Yes, the Miers pick is the President’s prerogative; and she may very well be confirmed.
But it is Mr. Bush’s fear of losing a contentious battle in the Senate combined with his beginning to lose his base that signals that this second term is going to be aimless, agenda-less failure.
The next three and one half years will be all reaction instead of positive action.
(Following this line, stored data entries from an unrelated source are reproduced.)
/-- R11: where the M sorter places the head frame, and where it stalls. -/
def Obligations.MSorterPlacesTheHeadFrame : Prop :=
  ∀ (s : State) (f : Frame) (rest : List Frame), s.powered = true → s.link.m.fifo.frames = f :: rest →
    let q := s.link.m.inner
    (f.channel = 0xB0 → s.intake.queue.length < 16 →
      ∃ t, exec .mSorter s = .next t ∧ OnlyChanges [.port .m, .intake, .outputs] s t ∧
        t.link.m.inner = { q with fifo := { q.fifo with frames := rest } } ∧
        t.intake = { s.intake with queue := s.intake.queue ++ [f.payload] }) ∧
    (reservedChannel f.channel = true → f.channel ≠ 0xB0 →
      ∃ t, exec .mSorter s = .next t ∧ OnlyChanges [.port .m, .outputs] s t ∧
        t.link.m.inner =
          { q with
            fifo := { q.fifo with frames := rest }
            counters := { q.counters with misdirected := bump q.counters.misdirected } }) ∧
    (reservedChannel f.channel = false → framesSize s.link.toP + (f.payload.length + 6) ≤ 4096 →
      ∃ t, exec .mSorter s = .next t ∧ OnlyChanges [.port .m, .forward, .outputs] s t ∧
        t.link.toP = s.link.toP ++ [f] ∧ t.link.toM = s.link.toM ∧
        t.link.m.inner =
          { q with
            fifo := { q.fifo with frames := rest }
            counters := { q.counters with forwarded := bump q.counters.forwarded } }) ∧
    ((f.channel = 0xB0 ∧ 16 ≤ s.intake.queue.length) ∨
        (reservedChannel f.channel = false ∧ 4096 < framesSize s.link.toP + (f.payload.length + 6)) →
      exec .mSorter s = .next s)

/-- R12, R192: where the P sorter places the head frame, and where it stalls. -/
def Obligations.PSorterPlacesTheHeadFrame : Prop :=
  ∀ (s : State) (f : Frame) (rest : List Frame), s.powered = true → s.link.p.fifo.frames = f :: rest →
    let q := s.link.p.inner
    (f.channel = 0xB8 → s.management.requests.length < 4 →
      ∃ t, exec .pSorter s = .next t ∧ OnlyChanges [.port .p, .management, .outputs] s t ∧
        t.link.p.inner = { q with fifo := { q.fifo with frames := rest } } ∧
        t.management = { s.management with requests := s.management.requests ++ [f.payload] }) ∧
    (reservedChannel f.channel = true → f.channel ≠ 0xB8 →
      ∃ t, exec .pSorter s = .next t ∧ OnlyChanges [.port .p, .outputs] s t ∧
        t.link.p.inner =
          { q with
            fifo := { q.fifo with frames := rest }
            counters := { q.counters with misdirected := bump q.counters.misdirected } }) ∧
    (reservedChannel f.channel = false → framesSize s.link.toM + (f.payload.length + 6) ≤ 2048 →
      ∃ t, exec .pSorter s = .next t ∧ OnlyChanges [.port .p, .forward, .outputs] s t ∧
        t.link.toM = s.link.toM ++ [f] ∧ t.link.toP = s.link.toP ∧
        t.link.p.inner =
          { q with
            fifo := { q.fifo with frames := rest }
            counters := { q.counters with forwarded := bump q.counters.forwarded } }) ∧
    ((f.channel = 0xB8 ∧ 4 ≤ s.management.requests.length) ∨
        (reservedChannel f.channel = false ∧ 2048 < framesSize s.link.toM + (f.payload.length + 6)) →
      exec .pSorter s = .next s)

/-- R15: a hold input takes its level and nothing else changes, outputs included; with it asserted an arbiter takes nothing. (That it takes its
level with no supply too is the model's choice, log entry 11.) -/
def Obligations.HoldInputStopsNewFrames : Prop :=
  (∀ (s : State) (port : Port) (level : Bool),
    ∃ t, exec (.holdInput port level) s = .next t ∧ OnlyChanges [.port port] s t ∧
      (t.link.port port).inner = { (s.link.port port).inner with holdIn := level }) ∧
  (∀ s : State, s.link.p.holdIn = true → exec .pPortArbiter s = .next s) ∧
  (∀ s : State, s.link.m.holdIn = true → exec .mPortArbiter s = .next s)

/-- R13, R15, R193: the last byte of a frame is sent. -/
def Obligations.FrameSentIsDoneWith : Prop :=
  ∀ (s : State) (port : Port) (source : Source) (f : Frame), s.powered = true →
    (s.link.port port).sending = some ⟨source, f⟩ →
    ∃ t, exec (.frameSent port) s = .next t ∧ OnlyChanges [.port port, .forward, .management, .ack, .outputs] s t ∧
      let q := (s.link.port port).inner
      (t.link.port port).inner = { q with sending := none, counters := { q.counters with sent := bump q.counters.sent } } ∧
      t.link.toP = (if source = .forwarded ∧ port = .p then s.link.toP.drop 1 else s.link.toP) ∧
      t.link.toM = (if source = .forwarded ∧ port = .m then s.link.toM.drop 1 else s.link.toM) ∧
      t.management =
        (if source = .reply then { s.management with replies := s.management.replies.drop 1 } else s.management) ∧
      t.ack = (if source = .receipt then { s.ack with receipts := s.ack.receipts.drop 1 } else s.ack)
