-- ==== Sys2Proof/Laws/Frames.lean ====
section
/-!
SUPPORT. Lemmas on frames: what the outputs' update keeps, and how frames join.
-/

namespace Sys2Proof.Machine

theorem Piece.same_refl (x : Piece) (s : State) : x.same s s := by cases x <;> simp [Piece.same]

theorem OnlyChanges.refl (xs : List Piece) (s : State) : OnlyChanges xs s s := fun x _ => x.same_refl s

theorem OnlyChanges.mono {xs ys : List Piece} {s t : State} (h : OnlyChanges xs s t) (hs : ∀ x ∈ xs, x ∈ ys) : OnlyChanges ys s t :=
  fun x hx => h x fun hm => hx (hs x hm)

theorem OnlyChanges.trans {xs : List Piece} {s t u : State} (h : OnlyChanges xs s t) (h' : OnlyChanges xs t u) :
    OnlyChanges xs s u := by
  intro x hx
  have a := h x hx
  have b := h' x hx
  cases x <;> simp_all [Piece.same]

theorem Erase.askedToStop_inner (e : Erase) (w : Bool) :
    (if (e.askedToStop w).condition = .suspending then EraseCondition.running else (e.askedToStop w).condition) =
      (if e.condition = .suspending then .running else e.condition) ∧
    (e.askedToStop w).sector = e.sector ∧ (e.askedToStop w).minimumRun = e.minimumRun ∧
    (e.askedToStop w).ranMicros = e.ranMicros := by
  unfold Erase.askedToStop
  split <;> simp_all

/-- The update of the outputs changes no other piece. -/
theorem OnlyChanges.settle (s : State) : OnlyChanges [.outputs] s s.settle := by
  intro x hx
  cases x <;> simp_all [Piece.same]
  case port side => cases side <;> simp [PortState.inner]
  case store =>
    cases h : s.store.erase with
    | none => simp [Store.inner, h]
    | some e =>
      obtain ⟨a, b, c, d⟩ := e.askedToStop_inner s.programWaiting
      simp only [Store.inner, h, Option.map_some, a]
      cases e
      simp_all

/-- The frame of an event is that of its effect, with the outputs. -/
theorem OnlyChanges.settled {xs : List Piece} {s t : State} (h : OnlyChanges xs s t) (ho : Piece.outputs ∈ xs) :
    OnlyChanges xs s t.settle :=
  h.trans ((OnlyChanges.settle t).mono (by simpa using ho))

@[simp] theorem PortState.inner_settle (m : Marks) (p : PortState) : (p.settle m).inner = p.inner := rfl

/-- The inside of a port that an event on it leaves. -/
theorem State.inner_onPort (s : State) (port : Port) (f : PortState → PortState) :
    ((s.onPort port f).settle.link.port port).inner = (f (s.link.port port)).inner := by
  cases port <;> rfl

/-- An event on one port changes no other piece but the outputs. -/
theorem OnlyChanges.onPort (s : State) (port : Port) (f : PortState → PortState) :
    OnlyChanges [.port port, .outputs] s (s.onPort port f) := by
  intro x hx
  cases x <;> simp_all [Piece.same, State.onPort]
  case port side => rw [Link.port_onPort_other f s.link hx]

end Sys2Proof.Machine
end

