/-- A record put in its place keeps the lists in order. -/
theorem Records.Arranged.entering {u : Records} (h : u.Arranged) {r : Record} {a b : List Record} (split : u.active = a ++ b)
    (ha : ∀ y ∈ a, y.attrs.cls.rank ≤ r.attrs.cls.rank) (hb : ∀ y ∈ b, r.attrs.cls.rank < y.attrs.cls.rank) (unlatched : r.latched = none) :
    (u.entering (a ++ r.enteredAs u.entries :: b)).Arranged where
  held := h.held
  heldStates := h.heldStates
  order := by
    obtain ⟨before, after, across⟩ := List.pairwise_append.mp (split ▸ h.order)
    refine List.pairwise_append.mpr ⟨before, List.pairwise_cons.mpr ⟨fun y hy => .inl (hb y hy), after⟩, fun x hx y hy => ?_⟩
    rcases List.mem_cons.mp hy with rfl | hy
    · have earlier := h.entered x (split ▸ List.mem_append_left _ hx)
      exact (Nat.lt_or_eq_of_le (ha x hx)).imp_right fun same => ⟨same, earlier⟩
    · exact across x hx y hy
  entered x hx := by
    have stood (y : Record) (hy : y ∈ a ++ b) : y.entered < u.entries + 1 := Nat.lt_succ_of_lt (h.entered y (split ▸ hy))
    rcases List.mem_append.mp hx with hx | hx
    · exact stood x (List.mem_append_left _ hx)
    · rcases List.mem_cons.mp hx with rfl | hx
      · exact Nat.lt_succ_self _
      · exact stood x (List.mem_append_right _ hx)
  activeStates x hx := by
    rcases List.mem_append.mp hx with hx | hx
    · exact h.activeStates x (split ▸ List.mem_append_left _ hx)
    · rcases List.mem_cons.mp hx with rfl | hx
      · exact ⟨nofun, unlatched⟩
      · exact h.activeStates x (split ▸ List.mem_append_right _ hx)

section
variable {s : State} {r : Record} {a b : List Record} (distinct : (r.handle :: (s.records.active ++ s.records.held).map Record.handle).Nodup)
  (hp : s.records.Placed r a b)
include hp

/-- A record entering an active list that has room (R118, R121). -/
theorem State.enterActive_room (room : s.records.active.length < s.records.capacity) :
    s.enterActive r =
      s.onRecords fun u => (u.entering (a ++ r.enteredAs u.entries :: b)).seat u.entries := by
  have fits : ¬ (a ++ r.enteredAs s.records.entries :: b).length > s.records.capacity := by
    rw [hp.split] at room
    simp only [List.length_append, List.length_cons] at room ⊢
    omega
  have stays : (s.onRecords (Records.entering (a ++ r.enteredAs s.records.entries :: b))).displace =
      s.onRecords (Records.entering (a ++ r.enteredAs s.records.entries :: b)) := if_neg fits
  rw [State.enterActive_eq hp, stays]
  rfl

include distinct

/-- A record that leaves an over-full active list takes no other with it. -/
theorem Records.unlist_entering {before after : List Record} {v : Record}
    (split : a ++ r.enteredAs s.records.entries :: b = before ++ v :: after) :
    Records.unlist v (s.records.entering (before ++ v :: after)) = s.records.entering (before ++ after) := by
  have listed : ((before ++ v :: after ++ s.records.held).map Record.handle).Nodup := by
    rw [hp.split] at distinct
    rw [← split, List.append_assoc, List.cons_append, List.map_append, List.map_cons, List.nodup_middle, ← List.map_append,
      ← List.append_assoc]
    exact distinct
  rw [List.map_append] at listed
  have active := filter_ne_of_nodup (f := Record.handle) listed.of_append_left
  have held : (s.records.held.filter fun y => y.handle != v.handle) = s.records.held :=
    List.filter_eq_self.mpr fun y hy => bne_iff_ne.mpr
      ((List.nodup_append.mp listed).2.2 _ (List.mem_map_of_mem (by simp)) _ (List.mem_map_of_mem hy)).symm
  simp only [Records.unlist, Records.entering, active, held]

/-- A record entering a full active list, from which one of the seventeen is displaced: the last that is not DELIVERING (R121). -/
theorem State.enterActive_full (full : s.records.capacity ≤ s.records.active.length) :
    ∃ before v after, a ++ r.enteredAs s.records.entries :: b = before ++ v :: after ∧ v.delivering = false ∧
      s.enterActive r =
        ((s.onRecords (Records.entering (before ++ after))).ended .displaced [v]).onRecords (Records.seat s.records.entries) := by
  obtain ⟨before, v, after, split, waits, last⟩ := exists_last (p := fun x : Record => x.state ≠ .delivering)
    (l := a ++ r.enteredAs s.records.entries :: b) ⟨r.enteredAs s.records.entries, by simp, by simp [Record.enteredAs]⟩
  refine ⟨before, v, after, split, by simpa [Record.delivering] using waits, ?_⟩
  have tooMany : (before ++ v :: after).length > s.records.capacity := by
    rw [hp.split] at full
    rw [← split]
    simp only [List.length_append, List.length_cons] at full ⊢
    omega
  have victim : ((before ++ v :: after).reverse.find? fun x => x.state != .delivering) = some v := by
    have skipped : (after.reverse.find? fun x => x.state != .delivering) = none := by simpa using last
    rw [List.reverse_append, List.reverse_cons, List.append_assoc, List.find?_append, skipped]
    simp [waits]
  have displaced : (s.onRecords (Records.entering (before ++ v :: after))).displace =
      (s.onRecords (Records.entering (before ++ v :: after))).complete .displaced v := by
    refine (if_pos tooMany).trans ?_
    have chosen : (s.onRecords (Records.entering (before ++ v :: after))).records.lastToDisplace = some v := victim
    rw [chosen]
  rw [State.enterActive_eq hp, split, displaced, State.complete_eq_ended (by decide)]
  exact congrArg (fun u => (State.ended { s with records := u } .displaced [v]).onRecords (Records.seat s.records.entries))
    (Records.unlist_entering distinct hp split)
end

/-- A record enters the active list: a newcomer without a slot, or one that comes with its own (R109, R118, R121). -/
theorem Records.Ordered.enterActive {s : State} {r : Record}
    (slotted : Slotted s.records.free s.records.generations (r.handle :: s.records.handles)) (named : none ∉ s.records.handles)
    (full : s.records.active.length ≤ s.records.capacity) (arranged : s.records.Arranged) (sequenced : s.records.Sequenced)
    (unlatched : r.latched = none) : (s.enterActive r).records.Ordered := by
  obtain ⟨a, b, split, ha, hb⟩ := arranged.exists_placed r
  have hp := Records.placed_of_ranks split ha hb
  have entering := arranged.entering split ha hb unlatched
  have still : (a ++ r.enteredAs s.records.entries :: b).filter Record.delivering = s.records.active.filter Record.delivering := by
    have waits : (r.enteredAs s.records.entries).delivering = false := rfl
    simp [split, waits]
  have slots : Slotted s.records.free s.records.generations
      ((a ++ r.enteredAs s.records.entries :: b ++ s.records.held ++ s.records.latched.toList).map Record.handle) := by
    refine slotted.perm ?_
    simp only [Records.handles, Records.live, split, List.append_assoc, List.cons_append, List.map_append, List.map_cons]
    exact List.perm_middle.symm
  have newcomers {active : List Record} (sub : active ⊆ a ++ r.enteredAs s.records.entries :: b) :
      ∀ y ∈ active ++ s.records.held ++ s.records.latched.toList, y.handle = none →
        y ∈ active ∧ y.entered = s.records.entries ∧ y.delivering = false := by
    intro y hy unnamed
    have unlisted : y ∉ s.records.live := fun live => named (unnamed ▸ List.mem_map_of_mem live)
    simp only [Records.live, split, List.mem_append, not_or] at unlisted hy
    obtain ⟨⟨⟨outsideA, outsideB⟩, outsideHeld⟩, outsideLatched⟩ := unlisted
    obtain ⟨hy | hy⟩ | hy := hy
    · have newest : y = r.enteredAs s.records.entries := by simpa [outsideA, outsideB] using sub hy
      exact ⟨hy, newest ▸ ⟨rfl, rfl⟩⟩
    · exact absurd hy outsideHeld
    · exact absurd hy outsideLatched
  rcases Nat.lt_or_ge s.records.active.length s.records.capacity with room | full'
  · rw [State.enterActive_room hp room]
    refine Records.seat_ordered slots (newcomers (List.Subset.refl _)) ?_ entering (sequenced.congr still)
    have one : (a ++ r.enteredAs s.records.entries :: b).length = s.records.active.length + 1 := by
      simp only [split, List.length_append, List.length_cons, Nat.add_assoc]
    exact one ▸ room
  · have distinct : (r.handle :: (s.records.active ++ s.records.held).map Record.handle).Nodup :=
      slotted.distinct.sublist (((List.sublist_append_left _ _).map Record.handle).cons_cons _)
    obtain ⟨before, v, after, placed, waits, run⟩ := State.enterActive_full distinct hp full'
    have leaves : (before ++ after).Sublist (a ++ r.enteredAs s.records.entries :: b) :=
      placed ▸ (List.sublist_cons_self v after).append_left before
    rw [placed] at slots still
    have left : ((before ++ v :: after ++ s.records.held ++ s.records.latched.toList).map Record.handle).Perm
        (v.handle :: (before ++ after ++ s.records.held ++ s.records.latched.toList).map Record.handle) := by
      simp only [List.append_assoc, List.cons_append, List.map_append, List.map_cons]
      exact List.perm_middle
    rw [run]
    refine Records.seat_ordered (slots.perm left).freed (newcomers leaves.subset) ?_ (entering.sublist leaves (.refl _)) (sequenced.congr ?_)
    · have length := congrArg List.length placed
      have capacity : s.records.capacity = if s.records.latched.isSome then 15 else 16 := rfl
      simp only [split, List.length_append, List.length_cons, capacity] at length full
      show (before ++ after).length ≤ if s.records.latched.isSome then 15 else 16
      rw [List.length_append]
      omega
    · rw [← still]
      show (before ++ after).filter Record.delivering = _
      simp [waits]

end Sys2Proof.Machine
end

section
/-!
PROOFS. The operations of the record unit keep it in order (R93, R106 to R110, R117, R126 to R128, R131, R139, R146): a record is held or created, records
change in place, a sequence begins and ends, held records are judged again.
-/

namespace Sys2Proof.Machine

/-! ## Records are held and created (R107, R108, R117) -/

section
variable {s : State} (hu : s.records.Ordered)
include hu

theorem Records.Ordered.joinHeld {r : Record} (unlatched : r.latched = none) (room : s.records.held.length < 8) :
    (s.joinHeld r).records.Ordered := by
  obtain ⟨slotted, named, full, arranged, sequenced⟩ := Records.ordered_iff.mp hu
  have few : s.records.handles.length ≤ 23 := by
    rw [Records.capacity] at full
    cases hl : s.records.latched <;> simp [Records.handles, Records.live, hl] at full ⊢ <;> omega
  have newcomer := slotted.newcomer named
  obtain ⟨k, rest, free⟩ := newcomer.exists_free few
  have handle : s.records.nextHandle = some ⟨s.records.generations.getD k 0, k⟩ := by rw [Records.nextHandle, free]; rfl
  have perm : ((s.joinHeld r).records.handles).Perm (s.records.nextHandle :: s.records.handles) := by
    show List.Perm (List.map _ (s.records.active ++ (s.records.held ++ [_]) ++ s.records.latched.toList)) _
    simp only [Records.handles, Records.live, List.append_assoc, List.cons_append, List.nil_append, List.map_append, List.map_cons]
    rw [← List.append_assoc, ← List.append_assoc]
    exact List.perm_middle
  have slots : Slotted (s.records.free.drop 1) s.records.generations (s.records.nextHandle :: s.records.handles) := by
    rw [handle, free]
    exact (free ▸ newcomer).taken
  refine Records.ordered_iff.mpr ⟨slots.perm perm.symm, fun h => named ?_, full, ?_, sequenced.congr rfl⟩
  · simpa [handle] using perm.mem_iff.mp h
  · obtain ⟨-, order, entered, heldStates, activeStates⟩ := arranged
    refine ⟨?_, order, entered, fun x hx => ?_, activeStates⟩
    · exact (List.length_append ..).trans_le room
    · rcases List.mem_append.mp hx with hx | hx
      · exact heldStates x hx
      · exact List.mem_singleton.mp hx ▸ ⟨rfl, unlatched⟩

/-- A record without a slot ends. -/
theorem Records.Ordered.finish {r : Record} (unnamed : r.handle = none) (code : Code) : (s.finish code r).records.Ordered := by
  obtain ⟨slotted, named, full, arranged, sequenced⟩ := Records.ordered_iff.mp hu
  exact .finished (unnamed ▸ slotted.newcomer named) named full arranged sequenced code

theorem Records.Ordered.hold {r : Record} (unnamed : r.handle = none) (unlatched : r.latched = none) : (s.hold r).records.Ordered := by
  by_cases room : s.records.held.length < 8
  · rw [State.hold_of_room r room]
    exact hu.joinHeld unlatched room
  · obtain ⟨e, a, b, he, split⟩ := Records.exists_earliestHeld (u := s.records) fun h => by simp [h] at room
    have held : e ∈ s.records.held := by simp [split]
    rw [State.hold_of_full r (Nat.not_lt.mp room) he]
    split
    · exact Records.Ordered.finish (s := s.overflowed) hu unnamed _
    · have state := (hu.heldStates e held).1
      have left := hu.complete (List.mem_append_right _ held) (by simp [Record.delivering, state]) .outOfArea
      have fewer : (s.complete .outOfArea e).records.held.length < s.records.held.length := by
        have lists : (s.complete .outOfArea e).records.held = (s.records.unlist e).held :=
          congrArg (fun x => x.2.2.1) (State.finish_ledger (s.onRecords (Records.unlist e)) .outOfArea e)
        rw [lists]
        exact List.length_filter_lt_length_iff_exists.mpr ⟨e, held, by simp⟩
      exact Records.Ordered.joinHeld (s := (s.complete .outOfArea e).overflowed) left unlatched (fewer.trans_le hu.held)

theorem Records.Ordered.create (c : Context) (w : Window) : (s.create (c.alert w)).records.Ordered := by
  have judged (r : Record) : (s.creating.judged r).records.Ordered := hu.of_roll rfl
  cases hm : w.attrs.muted with
  | true =>
    rw [State.create_muted s c w hm, ← State.finish_eq_ended (by decide)]
    exact Records.Ordered.finish (s := s.creating) (hu.of_roll rfl) rfl _
  | false =>
    rw [State.create_unmuted s c w hm]
    split
    · obtain ⟨slotted, named, full, arranged, sequenced⟩ := Records.ordered_iff.mp (judged (s.newRecord c w))
      exact .enterActive (slotted.newcomer named) named full arranged sequenced rfl
    · exact (judged _).hold rfl rfl
end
And when it is over, the Bush Family may very well have again - like the first President Bush did in 1992 - greatly dis-united the GOP and alienated the conservative base.
HARRIET MIERS
President Bush’s selection this morning is not surprising:
1) She is a woman - and it has been acknowledged that the replacement for the pioneer Sandra Day O’Connor would most likely also be a woman;
2) She is a devoted Bush loyalist - and, in a White House that lives and dies on loyalty over anything else - that is a huge mark in her favor;
3) She has not been a sitting judge, thus has almost no ‘paper trail’ with which to be picked apart by left-wing zealots up in the United States Senate;
4) It will be hard to pin down her views - and thus give ammo to the Chuck Schumers of the Senate - who are just pining to churn up the grass roots of the Democratic Party in a full-scale replay of the ugly and divisive Clarence Thomas debacle.
Now, let’s get right to the heart of the matter: abortion and Roe v. Wade:
The debate over abortion is really the one and only issue that the Left passionately cares about in these Supreme Court nominations.
Such is the state of affairs of the American Left that it has been reduced to devoting all its energy to this one issue.
They fear that a new ‘conservative’ court will in effect revoke Roe v. Wade and thus we will return to the days of illegal, ‘back-alley’ abortions. (Of course, that is not what would happen if Roe v. Wade was reversed; it would then be up to each state to make its own laws again on abortion.)
The Supreme Court is, in the end, a political institution that reflects the will of the people. Whether they would reverse Roe v. Wade is highly doubtful unless and until the clear majority of Americans felt that way.
Harriet Miers is not going to provide the Left with the ammo to ‘nail her,’ nor is she going to inspire the Right to ‘love her’ either. She is intentionally ambiguous - just like John Roberts was - so that she can make it through this now-horrible confirmation process.
A year ago President Bush was re-elected in a campaign where the Left constantly refrained, “If he gets a another term in the Oval Office he will appoint Supreme Court judges like Scalia and Thomas.”
Well, the American people - knowing that - re-elected him anyway!
They knew Mr. Bush was a conservative and would appoint conservative judges.
Now he has done it. And still the Left will squawk.
The Bush White House is ‘down’ these days - in the polls and in political capital.
Senate Majority Leader Frist is under a criminal inquiry; House Majority Leader Delay is under indictment; other GOP big shots are in ethical and legal trouble. Iraq has proven to be highly unpopular - and Katrina is a mess. Gas prices are souring people.
The White House needs a victory; and they can ill-afford another set-back that reveals weakness.
Thus this selection is aimed at one thing - and one thing only: getting a Bush nominee confirmed.
The White House hopes that such a victory will triumph a turn-around for a faltering first year of their second term.
That is the real explanationof the nomination of Harriet Miers.